Esteban Guerrieri (born 19 January 1985 in Buenos Aires) is an Argentine racing driver set to compete in the 2023 FIA World Endurance Championship for Vanwall Racing Team. He was runner-up in Indy Lights in 2011 and 2012, and in the WTCR series, he was the most successful driver in terms of race wins and was overall runner-up in 2019.

Early career

Formula racing 
After graduating from karts, Guerrieri competed in various Formula Renault 2000 championships from 2001 to 2003. He won the Formula Renault 2000 Masters series in 2003, with 124 points and three wins from eight races in total.

For 2004, he took the large step up to Formula 3000, driving for BCN Competición. He performed well in his début year, finishing tied on 28 points in seventh place with compatriot and fellow rookie José María López.
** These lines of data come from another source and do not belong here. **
/-- The byte that an earlier store of the sequencer gives at a place (R127), the latest first: a part that has been performed gives none,
for others may have overwritten it since (R239). -/
def forwarded (l : List Access) (sp : Space) (a : Nat) : Option Byte :=
  l.reverse.findSome? fun x =>
    match x.op with
    | .store bs => storeByte x x.pieces.zipIdx bs sp a
    | _ => none
where
  /-- The byte a store writes at a place. -/
  storeByte (x : Access) : List (Piece × Nat) → List Byte → Space → Nat → Option Byte
    | [], _, _, _ => none
    | p :: r, bs, sp, a =>
      if p.1.space = sp ∧ p.1.addr ≤ a ∧ a < p.1.addr + p.1.len ∧ x.answer p.2 = none then bs[a - p.1.addr]?
      else storeByte x r (bs.drop p.1.len) sp a

/-- The mark of byte i of a part whose data is bad (R110). -/
def Piece.mark (p : Piece) (i : Nat) : Mark :=
  { cause := 0x0B, qual := (if p.space = .spad then 1 else 0), addr := p.va + BitVec.ofNat 80 i }

/-- The bytes of one part of a load of sequencer and class who, with the lowest bad address (R110): bytes of earlier stores, else of the
place. -/
def State.pieceBytes (s : State) (who : CoreId × SeqId × Cls) (early : List Access) (p : Piece) : List Byte × Option (Mark) :=
  let c := who.1
  let k := s.coreAt c
  let base := match p.space with
    | .spad => getBytes k.spad p.addr p.len
    | .phys => s.loadBytes (some who) (s.tenOf 10 (s.ctxOf c) p.va.toNat) p.addr p.len
    | .remote _ _ _ => List.replicate p.len 0
  let bytes := base.zipIdx.map fun b => match forwarded early p.space (p.addr + b.2) with | some v => v | none => b.1
  let bad := (List.range p.len).find? fun i =>
    (forwarded early p.space (p.addr + i)).isNone &&
      (match p.space with
       | .spad => k.spadBad.contains (p.addr + i)
       | .phys => s.memBad.contains (p.addr + i) || s.isRetired (p.addr + i)
       | .remote _ _ _ => false)
  (bytes, bad.map p.mark)

/-- The memory parts of an access: its bytes are about to be written for the tenants of the core's unit (R290). -/
def State.noteWritten (s : State) (c : CoreId) (ps : List Piece) : State :=
  ps.foldl (fun t p => if p.space = .phys then t.noteTenants (t.tenOf 10 (t.ctxOf c) p.va.toNat) p.addr p.len else t) s

/-- A load of sequencer and class who has taken its bytes (R240, R290). -/
def State.spendChoice (s : State) (who : CoreId × SeqId × Cls) (ps : List Piece) : State :=
  if s.far = [] && !(ps.any fun p => p.space == .phys && s.partitioned p.addr) then s
  else ps.foldl (fun t p =>
    if p.space = .phys then t.loaded (some who) (t.tenOf 10 (t.ctxOf who.1) p.va.toNat) p.addr p.len else t) s

/-- An atomic has been performed at its word (R238, R240): an acquire that reaches the fabric's observers shows what other nodes have
written to every load, another one to the later loads of its class. -/
def State.atomicSeen (s : State) (who : CoreId × SeqId × Cls) (x : Access) : State :=
  if s.far = [] then s
  else if x.acq && x.wide then s.acquireFar
  else { s with far := s.far.map fun e => { e with known := who :: e.known } }

/-- What an answer from a remote target means for a load (R403): its bytes, or the mark of the destination. -/
def answerBytes (p : Piece) (a : Option RemoteAns) : List Byte × Option Mark :=
  let zero := List.replicate p.len (0 : Byte)
  match a with
  | some (.data bs none) => (bs, none)
  | some (.data bs (some i)) => (bs, some { cause := 0x0B, qual := 0, addr := p.va + BitVec.ofNat 80 i })
  | some .refused => (zero, some { cause := 0x05, qual := 0, addr := p.va })
  | some .barrier => (zero, some { cause := 0x06, qual := 0, addr := p.va })
  | _ => (zero, some { cause := 0x0B, qual := 0, addr := p.va })

/-- The bytes of part i of a load: a remote answer, what the part gave when it was performed ahead of the others (R125), or the
place as it stands. -/
def State.loadPart (s : State) (who : CoreId × SeqId × Cls) (early : List Access) (x : Access) (p : Piece × Nat) : List Byte × Option Mark :=
  if p.1.isRemote then answerBytes p.1 (x.answer p.2)
  else match x.answer p.2 with
    | some (.data bs m) => (bs, m.map p.1.mark)
    | _ => s.pieceBytes who early p.1

/-- The bytes of a whole load, and the mark of its lowest bad byte. -/
def State.accessBytes (s : State) (who : CoreId × SeqId × Cls) (early : List Access) (x : Access) : List Byte × Option Mark :=
  let parts := x.pieces.zipIdx.map (s.loadPart who early x)
  ((parts.map (·.1)).flatten, parts.findSome? (·.2))

/-- The new value of an AMO (R128). -/
def amoValue (op : Fin 8) (old v : W64) : W64 :=
  match op with
  | 0 => v
  | 1 => old + v
  | 2 => old &&& v
  | 3 => old ||| v
  | 4 => old ^^^ v
  | 5 => if old.slt v then v else old
  | 6 => if old.slt v then old else v
  | 7 => if old.ult v then v else old

/-- The write that an atomic makes on an old value, none for a CAS that fails (R128, R129, R297). -/
def atomicWrite (op : AccessOp) (old : W64) : Option W64 :=
  match op with
  | .amo o v => some (amoValue o old v)
  | .cas e n => if old = e then some n else none
  | _ => none

/-- An access of a sequencer: core, sequencer, number. -/
abbrev AccessKey := CoreId × SeqId × Nat

/-- How a write reaches memory: the accesses that are being performed, the state, the bytes by physical address. -/
abbrev Writer := List AccessKey → State → List (Nat × List Byte) → State

/-- Perform an atomic at its home slice (R297): the old value. An uncorrectable word is left as it is. -/
def State.performAtomicBy (wr : Writer) (busy : List AccessKey) (s : State) (op : AccessOp) (pa : Nat) : State × W64 :=
  let old := BitVec.ofNat 64 (leNat (s.physRead pa 8))
  if (s.firstUnc pa 8).isSome then (s, old)
  else match atomicWrite op old with
    | some v => (wr busy s [(pa, leBytes 8 v.toNat)], old)
    | none => (s, old)

/-- The value that a load writes (R126). -/
def loadValue (op : AccessOp) (bs : List Byte) : W64 :=
  match op with
  | .load n true => BitVec.ofInt 64 (sextInt (8 * n) (leNat bs))
  | _ => BitVec.ofNat 64 (leNat bs)

/-- Put a returned value where it goes (R110, R126). -/
def Core.deliver (k : Core) (q : SeqId) (x : Access) (v : W64) (wide : A80) (m : Option Mark) : Core :=
  match x.dest with
  | .g r => k.modSeq q fun y => y.setG r v m
  | .a r => k.modSeq q fun y => y.setA r wide m
  | .push r =>
    let second := r == 31
    k.setOutbound q second ((k.outbound q second).map fun e => if e = .reserved x.id then .ready v m else e)
  | .discard => k

/-- A load that was outstanding when the phase checkpoint was taken reaches its destination there too (R381). -/
def Core.deliverToCheck (k : Core) (q : SeqId) (x : Access) (v : W64) (wide : A80) (m : Option Mark) : Core :=
  match k.check with
  | none => k
  | some p =>
    let c : Core := { k with a := p.a, x := p.x, ax0 := p.ax.getD 0 [], ax1 := p.ax.getD 1 [], xa0 := p.ax.getD 2 [],
                             xa1 := p.ax.getD 3 [] }
    if (c.seq q).out.any fun y => y.id == x.id then
      let r := (c.deliver q x v wide m).modSeq q fun y => { y with out := y.out.filter fun z => z.id != x.id }
      { k with check := some { p with a := r.a, x := r.x, ax := [r.ax0, r.ax1, r.xa0, r.xa1] } }
    else k

/-- The data of an access arrives: at its destination, and in the checkpoint where it was outstanding there. -/
def Core.land (k : Core) (q : SeqId) (x : Access) (v : W64) (wide : A80) (m : Option Mark) : Core :=
  (k.deliver q x v wide m).deliverToCheck q x v wide m

/-- Change an access of the list. -/
def Core.modAccess (k : Core) (q : SeqId) (id : Nat) (f : Access → Access) : Core :=
  k.modSeq q fun y => { y with out := y.out.map fun z => if z.id = id then f z else z }

/-- Take an access out of the list. -/
def Core.retire (k : Core) (q : SeqId) (id : Nat) : Core :=
  k.modSeq q fun y => { y with out := y.out.filter fun x => x.id != id }

/-- Every remote part of an access has its answer. -/
def Access.answered (x : Access) : Bool :=
  x.pieces.zipIdx.all fun p => !p.1.isRemote || x.answers.any fun a => a.1 == p.2

/-- The data of a load, LDA, AMO or CAS returns (R108, R110): it is performed and its destination written. -/
def State.returnLoadBy (wr : Writer) (busy : List AccessKey) (s : State) (c : CoreId) (q : SeqId) (x : Access) : State :=
  let early := earlierThan ((s.coreAt c).seq q).out x.id
  if x.atomic && !x.isRemote then
    let pa := (x.pieces.map (·.addr)).headD 0
    let bad := (s.firstUnc pa 8).map fun b =>
      ({ cause := 0x0B, qual := 0, addr := (x.pieces.map (·.va)).headD 0 + BitVec.ofNat 80 (b - pa) } : Mark)
    let r := (s.noteWritten c x.pieces).performAtomicBy wr ((c, q, x.id) :: busy) x.op pa
    ((r.1.atomicSeen (c, q, x.cls) x).modCore c fun k => (k.land q x r.2 0 bad).retire q x.id).progress c
  else
    let (bs, m) := s.accessBytes (c, q, x.cls) early x
    let t := (s.spendChoice (c, q, x.cls) x.pieces).modCore c fun k =>
      (k.land q x (loadValue x.op bs) (BitVec.ofNat 80 (leNat (bs.take 10))) m).retire q x.id
    if x.atomic then t.progress c else t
His best result came at the Hockenheim round of the season, where he finished in third place.

Despite this impressive showing, Guerrieri was unable to get a drive when F3000 changed into the GP2 Series for 2005, and spent that year and 2006 in the Formula 3 Euro Series, both seasons with Manor Motorsport. He finished fourth in the standings, with 58 points, two wins and two pole positions.

He competed in British Formula 3 for 2007 with Ultimate Motorsport Team finishing thirteenth overall in the final standings. Returning for 2008, he achieved the best result for him and his team with a second place on Monza, the third race of the year. After that race, he moved to the Formula Renault 3.5 Series. He took his first FR3.5 win in the final race of the season. He did however return to F3 at the Bucharest meeting taking a pair of fourth positions.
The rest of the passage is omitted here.